**Work required**
Determine the count of lines in the following entries that contain the string "rule". Write only the number.

**Data records**

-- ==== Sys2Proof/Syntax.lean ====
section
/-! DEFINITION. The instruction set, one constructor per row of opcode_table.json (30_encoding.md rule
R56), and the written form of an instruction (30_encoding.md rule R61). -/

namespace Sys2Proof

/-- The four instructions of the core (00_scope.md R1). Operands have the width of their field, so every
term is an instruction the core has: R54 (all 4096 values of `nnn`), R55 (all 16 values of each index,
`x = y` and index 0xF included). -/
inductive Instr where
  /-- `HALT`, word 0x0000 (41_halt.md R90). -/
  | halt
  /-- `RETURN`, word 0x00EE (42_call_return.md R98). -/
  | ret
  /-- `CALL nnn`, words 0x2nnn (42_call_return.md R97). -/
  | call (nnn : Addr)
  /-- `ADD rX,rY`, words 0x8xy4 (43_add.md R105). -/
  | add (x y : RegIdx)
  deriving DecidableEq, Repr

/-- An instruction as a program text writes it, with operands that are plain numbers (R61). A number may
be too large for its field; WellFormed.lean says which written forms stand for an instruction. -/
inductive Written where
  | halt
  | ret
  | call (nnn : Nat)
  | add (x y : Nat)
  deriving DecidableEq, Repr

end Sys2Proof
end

**Exercise answer**
2